Quote the data below in full, please, without altering anything.

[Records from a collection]
****

-- ==== Sys2Proof/Laws/Memory.lean ====
section
/-! SUPPORT. The laws of the buffers: the canonical form is kept, a read after a write, byte sequences as buffers. -/

namespace Sys2Proof.Machine

@[simp] theorem Memory.read_nil (i : Nat) : Memory.read [] i = none := rfl

@[simp] theorem Memory.bytes_nil : Memory.bytes [] = [] := rfl

@[simp] theorem Memory.ofBytes_nil : Memory.ofBytes [] = [] := rfl

/-- A read after a write to the same cell gives the byte written. -/
@[simp] theorem Memory.read_write_same (m : Memory) (i : Nat) (v : Byte) : (m.write i v).read i = some v := by
  induction m with
  | nil => simp [Memory.write, Memory.read]
  | cons c rest ih =>
    obtain ⟨k, w⟩ := c
    simp only [Memory.write]
    split
    · simp [Memory.read]
    · split
      · simp [Memory.read]
      · have hk : k ≠ i := by omega
        simpa [Memory.read, hk] using ih

/-- A write leaves every other cell alone. -/
theorem Memory.read_write_other (m : Memory) (i j : Nat) (v : Byte) (h : j ≠ i) :
    (m.write i v).read j = m.read j := by
  induction m with
  | nil => simp [Memory.write, Memory.read, Ne.symm h]
  | cons c rest ih =>
    obtain ⟨k, w⟩ := c
    simp only [Memory.write]
    split
    · simp [Memory.read, Ne.symm h]
    · split
      · next hik => subst hik; simp [Memory.read, Ne.symm h]
      · simp only [Memory.read, ih]

theorem Memory.risingFrom_mono {k k' : Nat} (hk : k' ≤ k) (m : Memory) (h : m.risingFrom k = true) :
    m.risingFrom k' = true := by
  cases m with
  | nil => rfl
  | cons c rest =>
    simp only [Memory.risingFrom, Bool.and_eq_true, decide_eq_true_eq] at h ⊢
    exact ⟨by omega, h.2⟩

theorem Memory.risingFrom_write (m : Memory) (k i : Nat) (v : Byte) (hi : k ≤ i) (h : m.risingFrom k = true) :
    (m.write i v).risingFrom k = true := by
  induction m generalizing k with
  | nil => simp [Memory.write, Memory.risingFrom, hi]
  | cons c rest ih =>
    obtain ⟨j, w⟩ := c
    simp only [Memory.risingFrom, Bool.and_eq_true, decide_eq_true_eq] at h
    simp only [Memory.write]
    split
    · next hij =>
      simp only [Memory.risingFrom, Bool.and_eq_true, decide_eq_true_eq]
      exact ⟨hi, by omega, h.2⟩
    · split
      · next hij =>
        subst hij
        simp only [Memory.risingFrom, Bool.and_eq_true, decide_eq_true_eq]
        exact ⟨hi, h.2⟩
      · simp only [Memory.risingFrom, Bool.and_eq_true, decide_eq_true_eq]
        exact ⟨h.1, ih (j + 1) (by omega) h.2⟩

/-- A write keeps the canonical form. -/
theorem Memory.wf_write (m : Memory) (i : Nat) (v : Byte) (h : m.wf = true) : (m.write i v).wf = true :=
  Memory.risingFrom_write m 0 i v (Nat.zero_le i) h

theorem Memory.risingFrom_ofBytesFrom (k : Nat) (bs : List Byte) : (Memory.ofBytesFrom k bs).risingFrom k = true := by
  induction bs generalizing k with
  | nil => rfl
  | cons b rest ih => simp [Memory.ofBytesFrom, Memory.risingFrom, ih]

/-- A byte sequence is in canonical form. -/
theorem Memory.wf_ofBytes (bs : List Byte) : (Memory.ofBytes bs).wf = true := Memory.risingFrom_ofBytesFrom 0 bs

theorem Memory.bytes_ofBytesFrom (k : Nat) (bs : List Byte) : (Memory.ofBytesFrom k bs).bytes = bs := by
  induction bs generalizing k with
  | nil => rfl
  | cons b rest ih => simpa [Memory.ofBytesFrom, Memory.bytes] using ih (k + 1)

@[simp] theorem Memory.bytes_ofBytes (bs : List Byte) : (Memory.ofBytes bs).bytes = bs := Memory.bytes_ofBytesFrom 0 bs

theorem Memory.read_ofBytesFrom (k i : Nat) (bs : List Byte) :
    (Memory.ofBytesFrom k bs).read i = if k ≤ i then bs[i - k]? else none := by
  induction bs generalizing k with
  | nil => simp [Memory.ofBytesFrom]
  | cons b rest ih =>
    simp only [Memory.ofBytesFrom, Memory.read, ih]
    by_cases hk : k = i
    · subst hk; simp
    · simp only [hk, if_false]
      by_cases hle : k ≤ i
      · have h1 : k + 1 ≤ i := by omega
        have h2 : i - k = (i - (k + 1)) + 1 := by omega
        rw [if_pos h1, if_pos hle, h2, List.getElem?_cons_succ]
      · rw [if_neg (by omega), if_neg hle]

/-- Cell `i` of a byte sequence holds its byte `i`; no other cell holds a value. -/
@[simp] theorem Memory.read_ofBytes (i : Nat) (bs : List Byte) : (Memory.ofBytes bs).read i = bs[i]? := by
  simpa [Memory.ofBytes] using Memory.read_ofBytesFrom 0 i bs

theorem Memory.write_ofBytesFrom_end (k : Nat) (bs : List Byte) (v : Byte) :
    (Memory.ofBytesFrom k bs).write (k + bs.length) v = Memory.ofBytesFrom k (bs ++ [v]) := by
  induction bs generalizing k with
  | nil => rfl
  | cons b rest ih =>
    have h := ih (k + 1)
    have e : k + 1 + rest.length = k + (rest.length + 1) := by omega
    simp only [Memory.ofBytesFrom, List.cons_append, List.length_cons, Memory.write]
    rw [if_neg (by omega), if_neg (by omega), ← e, h]

/-- The next body byte written at the index of the bytes stored so far appends it (10_state R13, R17). -/
theorem Memory.write_ofBytes_end (bs : List Byte) (v : Byte) :
    (Memory.ofBytes bs).write bs.length v = Memory.ofBytes (bs ++ [v]) := by
  simpa [Memory.ofBytes] using Memory.write_ofBytesFrom_end 0 bs v

/-- `MemRead` of a cell that holds a value. -/
theorem memRead_ok {id : BufferId} {m : Memory} {i : Nat} {v : Byte} (h : m.read i = some v) :
    memRead id m i = .ok v := by
  simp [memRead, h]

/-- Everything `MemRead` can answer. -/
theorem memRead_eq_ok {id : BufferId} {m : Memory} {i : Nat} {v : Byte} :
    memRead id m i = .ok v ↔ m.read i = some v := by
  cases h : m.read i <;> simp [memRead, h]

/-- `MemWrite` inside the buffer. -/
theorem memWrite_ok {id : BufferId} {m : Memory} {i : Nat} {v : Byte} (h : i < id.depth) :
    memWrite id m i v = .ok (m.write i v) := by
  simp [memWrite, h]

/-- Everything `MemWrite` can answer. -/
theorem memWrite_eq_ok {id : BufferId} {m m' : Memory} {i : Nat} {v : Byte} :
    memWrite id m i v = .ok m' ↔ i < id.depth ∧ m' = m.write i v := by
  by_cases h : i < id.depth <;> simp [memWrite, h, eq_comm]

/-- A span of cells that hold the bytes `p`. -/
theorem memReadSpan_ok {id : BufferId} {m : Memory} (p : List Byte) (i : Nat)
    (h : ∀ k, k < p.length → m.read (i + k) = p[k]?) : memReadSpan id m i p.length = .ok p := by
  induction p generalizing i with
  | nil => rfl
  | cons b rest ih =>
    have h0 : m.read i = some b := by simpa using h 0 (by simp)
    have hr : memReadSpan id m (i + 1) rest.length = .ok rest := by
      refine ih (i + 1) (fun k hk => ?_)
      have := h (k + 1) (by simpa using hk)
      rw [show i + 1 + k = i + (k + 1) by omega]
      simpa using this
    simp [memReadSpan, memRead_ok h0, hr]

end Sys2Proof.Machine
end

****

Your solution:
-- ==== Sys2Proof/Laws/Memory.lean ====
section
/-! SUPPORT. The laws of the buffers: the canonical form is kept, a read after a write, byte sequences as buffers. -/

namespace Sys2Proof.Machine

@[simp] theorem Memory.read_nil (i : Nat) : Memory.read [] i = none := rfl

@[simp] theorem Memory.bytes_nil : Memory.bytes [] = [] := rfl

@[simp] theorem Memory.ofBytes_nil : Memory.ofBytes [] = [] := rfl

/-- A read after a write to the same cell gives the byte written. -/
@[simp] theorem Memory.read_write_same (m : Memory) (i : Nat) (v : Byte) : (m.write i v).read i = some v := by
  induction m with
  | nil => simp [Memory.write, Memory.read]
  | cons c rest ih =>
    obtain ⟨k, w⟩ := c
    simp only [Memory.write]
    split
    · simp [Memory.read]
    · split
      · simp [Memory.read]
      · have hk : k ≠ i := by omega
        simpa [Memory.read, hk] using ih

/-- A write leaves every other cell alone. -/
theorem Memory.read_write_other (m : Memory) (i j : Nat) (v : Byte) (h : j ≠ i) :
    (m.write i v).read j = m.read j := by
  induction m with
  | nil => simp [Memory.write, Memory.read, Ne.symm h]
  | cons c rest ih =>
    obtain ⟨k, w⟩ := c
    simp only [Memory.write]
    split
    · simp [Memory.read, Ne.symm h]
    · split
      · next hik => subst hik; simp [Memory.read, Ne.symm h]
      · simp only [Memory.read, ih]

theorem Memory.risingFrom_mono {k k' : Nat} (hk : k' ≤ k) (m : Memory) (h : m.risingFrom k = true) :
    m.risingFrom k' = true := by
  cases m with
  | nil => rfl
  | cons c rest =>
    simp only [Memory.risingFrom, Bool.and_eq_true, decide_eq_true_eq] at h ⊢
    exact ⟨by omega, h.2⟩

theorem Memory.risingFrom_write (m : Memory) (k i : Nat) (v : Byte) (hi : k ≤ i) (h : m.risingFrom k = true) :
    (m.write i v).risingFrom k = true := by
  induction m generalizing k with
  | nil => simp [Memory.write, Memory.risingFrom, hi]
  | cons c rest ih =>
    obtain ⟨j, w⟩ := c
    simp only [Memory.risingFrom, Bool.and_eq_true, decide_eq_true_eq] at h
    simp only [Memory.write]
    split
    · next hij =>
      simp only [Memory.risingFrom, Bool.and_eq_true, decide_eq_true_eq]
      exact ⟨hi, by omega, h.2⟩
    · split
      · next hij =>
        subst hij
        simp only [Memory.risingFrom, Bool.and_eq_true, decide_eq_true_eq]
        exact ⟨hi, h.2⟩
      · simp only [Memory.risingFrom, Bool.and_eq_true, decide_eq_true_eq]
        exact ⟨h.1, ih (j + 1) (by omega) h.2⟩

/-- A write keeps the canonical form. -/
theorem Memory.wf_write (m : Memory) (i : Nat) (v : Byte) (h : m.wf = true) : (m.write i v).wf = true :=
  Memory.risingFrom_write m 0 i v (Nat.zero_le i) h

theorem Memory.risingFrom_ofBytesFrom (k : Nat) (bs : List Byte) : (Memory.ofBytesFrom k bs).risingFrom k = true := by
  induction bs generalizing k with
  | nil => rfl
  | cons b rest ih => simp [Memory.ofBytesFrom, Memory.risingFrom, ih]

/-- A byte sequence is in canonical form. -/
theorem Memory.wf_ofBytes (bs : List Byte) : (Memory.ofBytes bs).wf = true := Memory.risingFrom_ofBytesFrom 0 bs

theorem Memory.bytes_ofBytesFrom (k : Nat) (bs : List Byte) : (Memory.ofBytesFrom k bs).bytes = bs := by
  induction bs generalizing k with
  | nil => rfl
  | cons b rest ih => simpa [Memory.ofBytesFrom, Memory.bytes] using ih (k + 1)

@[simp] theorem Memory.bytes_ofBytes (bs : List Byte) : (Memory.ofBytes bs).bytes = bs := Memory.bytes_ofBytesFrom 0 bs

theorem Memory.read_ofBytesFrom (k i : Nat) (bs : List Byte) :
    (Memory.ofBytesFrom k bs).read i = if k ≤ i then bs[i - k]? else none := by
  induction bs generalizing k with
  | nil => simp [Memory.ofBytesFrom]
  | cons b rest ih =>
    simp only [Memory.ofBytesFrom, Memory.read, ih]
    by_cases hk : k = i
    · subst hk; simp
    · simp only [hk, if_false]
      by_cases hle : k ≤ i
      · have h1 : k + 1 ≤ i := by omega
        have h2 : i - k = (i - (k + 1)) + 1 := by omega
        rw [if_pos h1, if_pos hle, h2, List.getElem?_cons_succ]
      · rw [if_neg (by omega), if_neg hle]

/-- Cell `i` of a byte sequence holds its byte `i`; no other cell holds a value. -/
@[simp] theorem Memory.read_ofBytes (i : Nat) (bs : List Byte) : (Memory.ofBytes bs).read i = bs[i]? := by
  simpa [Memory.ofBytes] using Memory.read_ofBytesFrom 0 i bs

theorem Memory.write_ofBytesFrom_end (k : Nat) (bs : List Byte) (v : Byte) :
    (Memory.ofBytesFrom k bs).write (k + bs.length) v = Memory.ofBytesFrom k (bs ++ [v]) := by
  induction bs generalizing k with
  | nil => rfl
  | cons b rest ih =>
    have h := ih (k + 1)
    have e : k + 1 + rest.length = k + (rest.length + 1) := by omega
    simp only [Memory.ofBytesFrom, List.cons_append, List.length_cons, Memory.write]
    rw [if_neg (by omega), if_neg (by omega), ← e, h]

/-- The next body byte written at the index of the bytes stored so far appends it (10_state R13, R17). -/
theorem Memory.write_ofBytes_end (bs : List Byte) (v : Byte) :
    (Memory.ofBytes bs).write bs.length v = Memory.ofBytes (bs ++ [v]) := by
  simpa [Memory.ofBytes] using Memory.write_ofBytesFrom_end 0 bs v

/-- `MemRead` of a cell that holds a value. -/
theorem memRead_ok {id : BufferId} {m : Memory} {i : Nat} {v : Byte} (h : m.read i = some v) :
    memRead id m i = .ok v := by
  simp [memRead, h]

/-- Everything `MemRead` can answer. -/
theorem memRead_eq_ok {id : BufferId} {m : Memory} {i : Nat} {v : Byte} :
    memRead id m i = .ok v ↔ m.read i = some v := by
  cases h : m.read i <;> simp [memRead, h]

/-- `MemWrite` inside the buffer. -/
theorem memWrite_ok {id : BufferId} {m : Memory} {i : Nat} {v : Byte} (h : i < id.depth) :
    memWrite id m i v = .ok (m.write i v) := by
  simp [memWrite, h]

/-- Everything `MemWrite` can answer. -/
theorem memWrite_eq_ok {id : BufferId} {m m' : Memory} {i : Nat} {v : Byte} :
    memWrite id m i v = .ok m' ↔ i < id.depth ∧ m' = m.write i v := by
  by_cases h : i < id.depth <;> simp [memWrite, h, eq_comm]

/-- A span of cells that hold the bytes `p`. -/
theorem memReadSpan_ok {id : BufferId} {m : Memory} (p : List Byte) (i : Nat)
    (h : ∀ k, k < p.length → m.read (i + k) = p[k]?) : memReadSpan id m i p.length = .ok p := by
  induction p generalizing i with
  | nil => rfl
  | cons b rest ih =>
    have h0 : m.read i = some b := by simpa using h 0 (by simp)
    have hr : memReadSpan id m (i + 1) rest.length = .ok rest := by
      refine ih (i + 1) (fun k hk => ?_)
      have := h (k + 1) (by simpa using hk)
      rw [show i + 1 + k = i + (k + 1) by omega]
      simpa using this
    simp [memReadSpan, memRead_ok h0, hr]

end Sys2Proof.Machine
end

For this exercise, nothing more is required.